__Study material__.
------------------------------------------------
/-- The value of an element of a fixed reduction (R72). -/
def CopyPk.element (p : CopyPk) (bs : List Byte) : FV :=
  let v := leNat bs
  let int := fun (w : Nat) => let i := (BitVec.ofNat w v).toInt; FV.fin (decide (i < 0)) i.natAbs 0
  match p.etype with
  | 4 => fp32.val v
  | 5 => fp16.val v
  | 6 => bf16.val v
  | 7 => int 32
  | _ => int 64

/-- What a copy or ASTR writes: its rows, their length, its units, and how many bytes in all (R269, R283, R285). -/
structure Plan where
  unit : Nat
  len : Nat
  total : Nat
  row : Nat → Addr

/-- The plan of an operation. -/
def Op.plan (o : Op) : Plan :=
  if o.kind = .astr then
    let img := bits (dword o.words 0) 10 9
    let ea := dpair o.words 1
    { unit := 16, len := if img = 0 then 6160 else if img = 1 then 128 else 64, total := if img = 0 then 6160 else if img = 1 then 4096 else 2048,
      row := fun r => ea + BitVec.ofNat 64 (r * (dword o.words 3).toNat) }
  else
    let p := copyPk o.bytes
    { unit := if p.op = 3 ∨ p.op = 4 then p.z else 16, len := p.rowBytes, total := p.bytes, row := p.dstRow }

/-- The chunks of an operation. -/
def Op.chunks (o : Op) : Nat := (o.plan.total + 2047) / 2048
/-- The units of chunk `c`. -/
def Op.piecesAt (o : Op) (c : Nat) : List Piece :=
  let p := o.plan
  piecesOf p.unit p.len (2048 * c) (min (2048 * c + 2048) p.total) p.row
/-- What a chunk is charged (R310). -/
def Op.chunkEnergy (o : Op) (c : Nat) : Nat :=
  let n := (min (2048 * c + 2048) o.plan.total - 2048 * c) * (if o.kind = .astr then 1 else (copyPk o.bytes).copies)
  4 * ((n + 127) / 128)

/-- The source run of a unit: none for a fill, an ASTR, and a row whose address is not known. -/
def Op.sourceOf (o : Op) (entry : Nat → Option Addr) (x : Piece) : List Span :=
  let p := copyPk o.bytes
  if o.kind = .astr then []
  else match p.op with
    | 1 => []
    | 2 => [⟨p.srcRow x.row + BitVec.ofNat 64 (x.col / 16 * p.z), p.z⟩]
    | 3 | 4 => [⟨p.srcRow x.row + BitVec.ofNat 64 x.col, p.z⟩]
    | 5 => match entry x.row with
      | some a => spansOf x.dst.n (a + BitVec.ofNat 64 x.col) x.dst.n
      | none => []
    | _ => spansOf x.dst.n (p.srcRow x.row + BitVec.ofNat 64 x.col) x.dst.n

/-- The destination spans of a unit: one, or one a rank. -/
def Op.targetsOf (o : Op) (x : Piece) : List Span :=
  let p := copyPk o.bytes
  if o.kind != .astr && p.op == 6 then p.ranks.map fun q => ⟨x.dst.ea + BitVec.ofNat 64 (q * 2 ^ 20), x.dst.n⟩ else [x.dst]

/-- The bytes a unit brings when they come from no source: an ASTR's image, a fill's pattern. -/
def Op.ownBytes (o : Op) (x : Piece) : List Byte :=
  let p := copyPk o.bytes
  if o.kind = .astr then (o.bytes.drop (x.row * o.plan.len + x.col)).take x.dst.n
  else (List.range x.dst.n).map fun k => ((toLe 8 p.src.toNat).getD ((x.col + k) % p.z) 0)

/-- Keep the units of storage an operation is about to write, as they stand (R114). -/
def Op.saveUnits (o : Op) (s : State) (t : Target) : Op :=
  if t.view = .system then o
  else { o with lines := t.reps.foldl (fun l r => if (tget l (unitKey r)).isSome then l else tset l (unitKey r) (Memory.gets s.mem (r / 16 * 16) 16)) o.lines }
------------------------------------------------
__What the task requires__.
Reproduce each line of the data containing the word "fill".

__Reply to the exercise__.
/-- The source run of a unit: none for a fill, an ASTR, and a row whose address is not known. -/
/-- The bytes a unit brings when they come from no source: an ASTR's image, a fill's pattern. -/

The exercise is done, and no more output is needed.